Author Topic: ThreadSearch can't open the utf8 files!  (Read 8876 times)

Offline nanyu

  • Almost regular
  • **
  • Posts: 188
  • nanyu
ThreadSearch can't open the utf8 files!
« on: August 28, 2008, 04:49:49 am »
1. windows xp.
2. codeblock svn 5195 (maybe all version)
3. save the a cpp files to two copies,  one encode by ansi, named a.cpp;
     the other is  utf8 (the file begin with  "0xEFBB"), named a_utf8.cpp;
4. check the "threadsearch" option item: "show error message if file cannot be opened."
5. press "search" button...
6. a message box popup.. "Fail to open c:\a_utf8.cpp" ..

anyone help me? thanks!

Offline dje

  • Lives here!
  • ****
  • Posts: 683
Re: ThreadSearch can't open the utf8 files!
« Reply #1 on: August 31, 2008, 10:21:22 am »
Hi !

The implementation used to open file for searching is
Code
TextFile.Open(filePath, wxConvFile)
Solution was provided by Tiwag in this thread and is for now the best I've found.
Problem is that I don't know any way to find file encoding.

Did you try to set the "default encoding when opening file" to UTF-8 in editor settings ?
With this, I have no problem searching ASCII and UTF-8 files.

Dje

Offline Biplab

  • Developer
  • Lives here!
  • *****
  • Posts: 1874
    • Biplab's Blog
Re: ThreadSearch can't open the utf8 files!
« Reply #2 on: August 31, 2008, 11:10:16 am »
The implementation used to open file for searching is
Code
TextFile.Open(filePath, wxConvFile)
Solution was provided by Tiwag in this thread and is for now the best I've found.
Problem is that I don't know any way to find file encoding.

You should use C::B's built-in mechanism to read unicode file. Please follow the following steps-

Code
#include "encodingdetector.h"

....


wxString fooFileContent;
EncodingDetector fooFile(_T("foo.cpp"));
if (fooFile.IsOK())
{
    fooFileContent = fooFile.GetWxStr();
}

Encoding detection and conversion will be done by C::B automatically. :)
Be a part of the solution, not a part of the problem.

Offline nanyu

  • Almost regular
  • **
  • Posts: 188
  • nanyu
Re: ThreadSearch can't open the utf8 files!
« Reply #3 on: September 08, 2008, 11:41:04 am »
to dje:thank you!
i had set the "default encoding when opening file" to UTF-8 in editor settings.
i am puzzled now. the files encoding utf-8, some of them can be openned by ThreadSearch, but  some of them is not.

Offline dje

  • Lives here!
  • ****
  • Posts: 683
Re: ThreadSearch can't open the utf8 files!
« Reply #4 on: September 08, 2008, 11:55:50 am »
Hi !

Biplab, I don' forget your advice, but I'm a quite busy right now and it requires a little work, as just replacing file opening with your snippet is not sufficient.

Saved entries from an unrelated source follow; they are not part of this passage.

@[simp] theorem inst2_note (s : State) (agent : Option Port) (t : Touch) : (s.note agent t).inst2 = s.inst2 := by
  unfold State.note ports
  simp only [List.foldl_cons, List.foldl_nil]
  split <;> split <;> simp

@[simp] theorem inst3_note (s : State) (agent : Option Port) (t : Touch) : (s.note agent t).inst3 = s.inst3 := by
  unfold State.note ports
  simp only [List.foldl_cons, List.foldl_nil]
  split <;> split <;> simp

@[simp] theorem workFree_note (s : State) (agent : Option Port) (t : Touch) : (s.note agent t).workFree = s.workFree := by
  unfold State.note ports
  simp only [List.foldl_cons, List.foldl_nil]
  split <;> split <;> simp

@[simp] theorem mem_note (s : State) (agent : Option Port) (t : Touch) : (s.note agent t).mem = s.mem := by
  unfold State.note ports
  simp only [List.foldl_cons, List.foldl_nil]
  split <;> split <;> simp

@[simp] theorem inReset_note (s : State) (agent : Option Port) (t : Touch) : (s.note agent t).inReset = s.inReset := by
  unfold State.note ports
  simp only [List.foldl_cons, List.foldl_nil]
  split <;> split <;> simp

@[simp] theorem cpuP_note (s : State) (agent : Option Port) (t : Touch) : (s.note agent t).cpuP = s.cpuP := by
  unfold State.note ports
  simp only [List.foldl_cons, List.foldl_nil]
  split <;> split <;> simp

@[simp] theorem cpuC_note (s : State) (agent : Option Port) (t : Touch) : (s.note agent t).cpuC = s.cpuC := by
  unfold State.note ports
  simp only [List.foldl_cons, List.foldl_nil]
  split <;> split <;> simp

@[simp] theorem active_note (s : State) (agent : Option Port) (t : Touch) : (s.note agent t).active = s.active := by
  unfold State.note ports
  simp only [List.foldl_cons, List.foldl_nil]
  split <;> split <;> simp

@[simp] theorem schedule_note (s : State) (agent : Option Port) (t : Touch) : (s.note agent t).schedule = s.schedule := by
  unfold State.note ports
  simp only [List.foldl_cons, List.foldl_nil]
  split <;> split <;> simp

@[simp] theorem tick_note (s : State) (agent : Option Port) (t : Touch) : (s.note agent t).tick = s.tick := by
  unfold State.note ports
  simp only [List.foldl_cons, List.foldl_nil]
  split <;> split <;> simp

@[simp] theorem cfg_poke (s : State) (agent : Option Port) (a : Nat) (bs : List Byte) :
    (s.poke agent a bs).cfg = s.cfg := by simp [State.poke]

@[simp] theorem lastUsed_poke (s : State) (agent : Option Port) (a : Nat) (bs : List Byte) :
    (s.poke agent a bs).lastUsed = s.lastUsed := by simp [State.poke]

@[simp] theorem cbValid_poke (s : State) (agent : Option Port) (a : Nat) (bs : List Byte) :
    (s.poke agent a bs).cbValid = s.cbValid := by simp [State.poke]

@[simp] theorem feBusy_poke (s : State) (agent : Option Port) (a : Nat) (bs : List Byte) :
    (s.poke agent a bs).feBusy = s.feBusy := by simp [State.poke]

@[simp] theorem feOwner_poke (s : State) (agent : Option Port) (a : Nat) (bs : List Byte) :
    (s.poke agent a bs).feOwner = s.feOwner := by simp [State.poke]

@[simp] theorem inst0_poke (s : State) (agent : Option Port) (a : Nat) (bs : List Byte) :
    (s.poke agent a bs).inst0 = s.inst0 := by simp [State.poke]

@[simp] theorem inst1_poke (s : State) (agent : Option Port) (a : Nat) (bs : List Byte) :
    (s.poke agent a bs).inst1 = s.inst1 := by simp [State.poke]

@[simp] theorem inst2_poke (s : State) (agent : Option Port) (a : Nat) (bs : List Byte) :
    (s.poke agent a bs).inst2 = s.inst2 := by simp [State.poke]

@[simp] theorem inst3_poke (s : State) (agent : Option Port) (a : Nat) (bs : List Byte) :
    (s.poke agent a bs).inst3 = s.inst3 := by simp [State.poke]

@[simp] theorem workFree_poke (s : State) (agent : Option Port) (a : Nat) (bs : List Byte) :
    (s.poke agent a bs).workFree = s.workFree := by simp [State.poke]

@[simp] theorem mem_poke (s : State) (agent : Option Port) (a : Nat) (bs : List Byte) :
    (s.poke agent a bs).mem = s.mem.write a bs := by simp [State.poke]

@[simp] theorem inReset_poke (s : State) (agent : Option Port) (a : Nat) (bs : List Byte) :
    (s.poke agent a bs).inReset = s.inReset := by simp [State.poke]

@[simp] theorem cpuP_poke (s : State) (agent : Option Port) (a : Nat) (bs : List Byte) :
    (s.poke agent a bs).cpuP = s.cpuP := by simp [State.poke]

@[simp] theorem cpuC_poke (s : State) (agent : Option Port) (a : Nat) (bs : List Byte) :
    (s.poke agent a bs).cpuC = s.cpuC := by simp [State.poke]

@[simp] theorem active_poke (s : State) (agent : Option Port) (a : Nat) (bs : List Byte) :
    (s.poke agent a bs).active = s.active := by simp [State.poke]

@[simp] theorem schedule_poke (s : State) (agent : Option Port) (a : Nat) (bs : List Byte) :
    (s.poke agent a bs).schedule = s.schedule := by simp [State.poke]

@[simp] theorem tick_poke (s : State) (agent : Option Port) (a : Nat) (bs : List Byte) :
    (s.poke agent a bs).tick = s.tick := by simp [State.poke]

@[simp] theorem cfg_storeZero (s : State) (r : Region) : (s.storeZero r).cfg = s.cfg := by
  simp [State.storeZero]

@[simp] theorem lastUsed_storeZero (s : State) (r : Region) : (s.storeZero r).lastUsed = s.lastUsed := by
  simp [State.storeZero]

@[simp] theorem cbValid_storeZero (s : State) (r : Region) : (s.storeZero r).cbValid = s.cbValid := by
  simp [State.storeZero]

@[simp] theorem feBusy_storeZero (s : State) (r : Region) : (s.storeZero r).feBusy = s.feBusy := by
  simp [State.storeZero]

@[simp] theorem feOwner_storeZero (s : State) (r : Region) : (s.storeZero r).feOwner = s.feOwner := by
  simp [State.storeZero]

@[simp] theorem inst0_storeZero (s : State) (r : Region) : (s.storeZero r).inst0 = s.inst0 := by
  simp [State.storeZero]

@[simp] theorem inst1_storeZero (s : State) (r : Region) : (s.storeZero r).inst1 = s.inst1 := by
  simp [State.storeZero]

@[simp] theorem inst2_storeZero (s : State) (r : Region) : (s.storeZero r).inst2 = s.inst2 := by
  simp [State.storeZero]

@[simp] theorem inst3_storeZero (s : State) (r : Region) : (s.storeZero r).inst3 = s.inst3 := by
  simp [State.storeZero]

@[simp] theorem workFree_storeZero (s : State) (r : Region) : (s.storeZero r).workFree = s.workFree := by
  simp [State.storeZero]

@[simp] theorem mem_storeZero (s : State) (r : Region) : (s.storeZero r).mem = s.mem.zero r.base r.len := by
  simp [State.storeZero]

@[simp] theorem inReset_storeZero (s : State) (r : Region) : (s.storeZero r).inReset = s.inReset := by
  simp [State.storeZero]

@[simp] theorem cpuP_storeZero (s : State) (r : Region) : (s.storeZero r).cpuP = s.cpuP := by
  simp [State.storeZero]

@[simp] theorem cpuC_storeZero (s : State) (r : Region) : (s.storeZero r).cpuC = s.cpuC := by
  simp [State.storeZero]

@[simp] theorem active_storeZero (s : State) (r : Region) : (s.storeZero r).active = s.active := by
  simp [State.storeZero]

@[simp] theorem schedule_storeZero (s : State) (r : Region) : (s.storeZero r).schedule = s.schedule := by
  simp [State.storeZero]

@[simp] theorem tick_storeZero (s : State) (r : Region) : (s.storeZero r).tick = s.tick := by
  simp [State.storeZero]

@[simp] theorem cfg_noteRead (s : State) (a n : Nat) : (s.noteRead a n).cfg = s.cfg := by simp [State.noteRead]

@[simp] theorem lastUsed_noteRead (s : State) (a n : Nat) : (s.noteRead a n).lastUsed = s.lastUsed := by simp [State.noteRead]

@[simp] theorem cbValid_noteRead (s : State) (a n : Nat) : (s.noteRead a n).cbValid = s.cbValid := by simp [State.noteRead]

@[simp] theorem feBusy_noteRead (s : State) (a n : Nat) : (s.noteRead a n).feBusy = s.feBusy := by simp [State.noteRead]

@[simp] theorem feOwner_noteRead (s : State) (a n : Nat) : (s.noteRead a n).feOwner = s.feOwner := by simp [State.noteRead]

@[simp] theorem inst0_noteRead (s : State) (a n : Nat) : (s.noteRead a n).inst0 = s.inst0 := by simp [State.noteRead]

@[simp] theorem inst1_noteRead (s : State) (a n : Nat) : (s.noteRead a n).inst1 = s.inst1 := by simp [State.noteRead]

@[simp] theorem inst2_noteRead (s : State) (a n : Nat) : (s.noteRead a n).inst2 = s.inst2 := by simp [State.noteRead]

@[simp] theorem inst3_noteRead (s : State) (a n : Nat) : (s.noteRead a n).inst3 = s.inst3 := by simp [State.noteRead]

@[simp] theorem workFree_noteRead (s : State) (a n : Nat) : (s.noteRead a n).workFree = s.workFree := by simp [State.noteRead]

@[simp] theorem mem_noteRead (s : State) (a n : Nat) : (s.noteRead a n).mem = s.mem := by simp [State.noteRead]

@[simp] theorem inReset_noteRead (s : State) (a n : Nat) : (s.noteRead a n).inReset = s.inReset := by simp [State.noteRead]

@[simp] theorem cpuP_noteRead (s : State) (a n : Nat) : (s.noteRead a n).cpuP = s.cpuP := by simp [State.noteRead]

@[simp] theorem cpuC_noteRead (s : State) (a n : Nat) : (s.noteRead a n).cpuC = s.cpuC := by simp [State.noteRead]

@[simp] theorem active_noteRead (s : State) (a n : Nat) : (s.noteRead a n).active = s.active := by simp [State.noteRead]

@[simp] theorem schedule_noteRead (s : State) (a n : Nat) : (s.noteRead a n).schedule = s.schedule := by simp [State.noteRead]

@[simp] theorem tick_noteRead (s : State) (a n : Nat) : (s.noteRead a n).tick = s.tick := by simp [State.noteRead]

@[simp] theorem cfg_store (s : State) (a : Nat) (bs : List Byte) : (s.store a bs).cfg = s.cfg := by
  simp [State.store]

@[simp] theorem lastUsed_store (s : State) (a : Nat) (bs : List Byte) : (s.store a bs).lastUsed = s.lastUsed := by
  simp [State.store]

@[simp] theorem cbValid_store (s : State) (a : Nat) (bs : List Byte) : (s.store a bs).cbValid = s.cbValid := by
  simp [State.store]

@[simp] theorem feBusy_store (s : State) (a : Nat) (bs : List Byte) : (s.store a bs).feBusy = s.feBusy := by
  simp [State.store]

@[simp] theorem feOwner_store (s : State) (a : Nat) (bs : List Byte) : (s.store a bs).feOwner = s.feOwner := by
  simp [State.store]

@[simp] theorem inst0_store (s : State) (a : Nat) (bs : List Byte) : (s.store a bs).inst0 = s.inst0 := by
  simp [State.store]

@[simp] theorem inst1_store (s : State) (a : Nat) (bs : List Byte) : (s.store a bs).inst1 = s.inst1 := by
  simp [State.store]

@[simp] theorem inst2_store (s : State) (a : Nat) (bs : List Byte) : (s.store a bs).inst2 = s.inst2 := by
  simp [State.store]

@[simp] theorem inst3_store (s : State) (a : Nat) (bs : List Byte) : (s.store a bs).inst3 = s.inst3 := by
  simp [State.store]

@[simp] theorem workFree_store (s : State) (a : Nat) (bs : List Byte) : (s.store a bs).workFree = s.workFree := by
  simp [State.store]

@[simp] theorem mem_store (s : State) (a : Nat) (bs : List Byte) : (s.store a bs).mem = s.mem.write a bs := by
  simp [State.store]

@[simp] theorem inReset_store (s : State) (a : Nat) (bs : List Byte) : (s.store a bs).inReset = s.inReset := by
  simp [State.store]

@[simp] theorem cpuP_store (s : State) (a : Nat) (bs : List Byte) : (s.store a bs).cpuP = s.cpuP := by
  simp [State.store]

@[simp] theorem cpuC_store (s : State) (a : Nat) (bs : List Byte) : (s.store a bs).cpuC = s.cpuC := by
  simp [State.store]

@[simp] theorem active_store (s : State) (a : Nat) (bs : List Byte) : (s.store a bs).active = s.active := by
  simp [State.store]

@[simp] theorem schedule_store (s : State) (a : Nat) (bs : List Byte) : (s.store a bs).schedule = s.schedule := by
  simp [State.store]

@[simp] theorem tick_store (s : State) (a : Nat) (bs : List Byte) : (s.store a bs).tick = s.tick := by
  simp [State.store]

@[simp] theorem cfg_store32 (s : State) (a : Nat) (v : Word) : (s.store32 a v).cfg = s.cfg := by
  simp [State.store32, State.store]

@[simp] theorem lastUsed_store32 (s : State) (a : Nat) (v : Word) : (s.store32 a v).lastUsed = s.lastUsed := by
  simp [State.store32, State.store]

@[simp] theorem cbValid_store32 (s : State) (a : Nat) (v : Word) : (s.store32 a v).cbValid = s.cbValid := by
  simp [State.store32, State.store]

@[simp] theorem feBusy_store32 (s : State) (a : Nat) (v : Word) : (s.store32 a v).feBusy = s.feBusy := by
  simp [State.store32, State.store]

@[simp] theorem feOwner_store32 (s : State) (a : Nat) (v : Word) : (s.store32 a v).feOwner = s.feOwner := by
  simp [State.store32, State.store]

nanyu, do you know when it works or not ?
Does it depend on encoding ? I had already problems when files used different end of lines chars (mixing of editor gave such wonderful results).
Could you send a working and not working one ?

Dje

Offline nanyu

  • Almost regular
  • **
  • Posts: 188
  • nanyu
Re: ThreadSearch can't open the utf8 files!
« Reply #5 on: September 22, 2008, 07:36:28 am »
Please Unzip the Attach file.

ThreadSearch do work well with "ok.txt", but fail to open the "fail.txt".
(please open the txt file for more information)

In my CodeBlocks, i set the "utf-8" encoding.

---
windowx XP (Chinese).



[attachment deleted by admin]

Offline dje

  • Lives here!
  • ****
  • Posts: 683
Re: ThreadSearch can't open the utf8 files!
« Reply #6 on: September 22, 2008, 09:10:29 am »
Hi Nanyu !

Thanks for files, I'll check tonight (at french time ;))

Dje

Offline dje

  • Lives here!
  • ****
  • Posts: 683
Re: ThreadSearch can't open the utf8 files!
« Reply #7 on: September 22, 2008, 11:03:54 pm »
Hi nanyu,

I tried on my French XP home edition SP3 and it works as expected.
I'll try to follow Biplab advice this WE but I won't be able to do other tests than non regression.

I joined a working snapshot and my default.conf if you want to try it.

Dje

[attachment deleted by admin]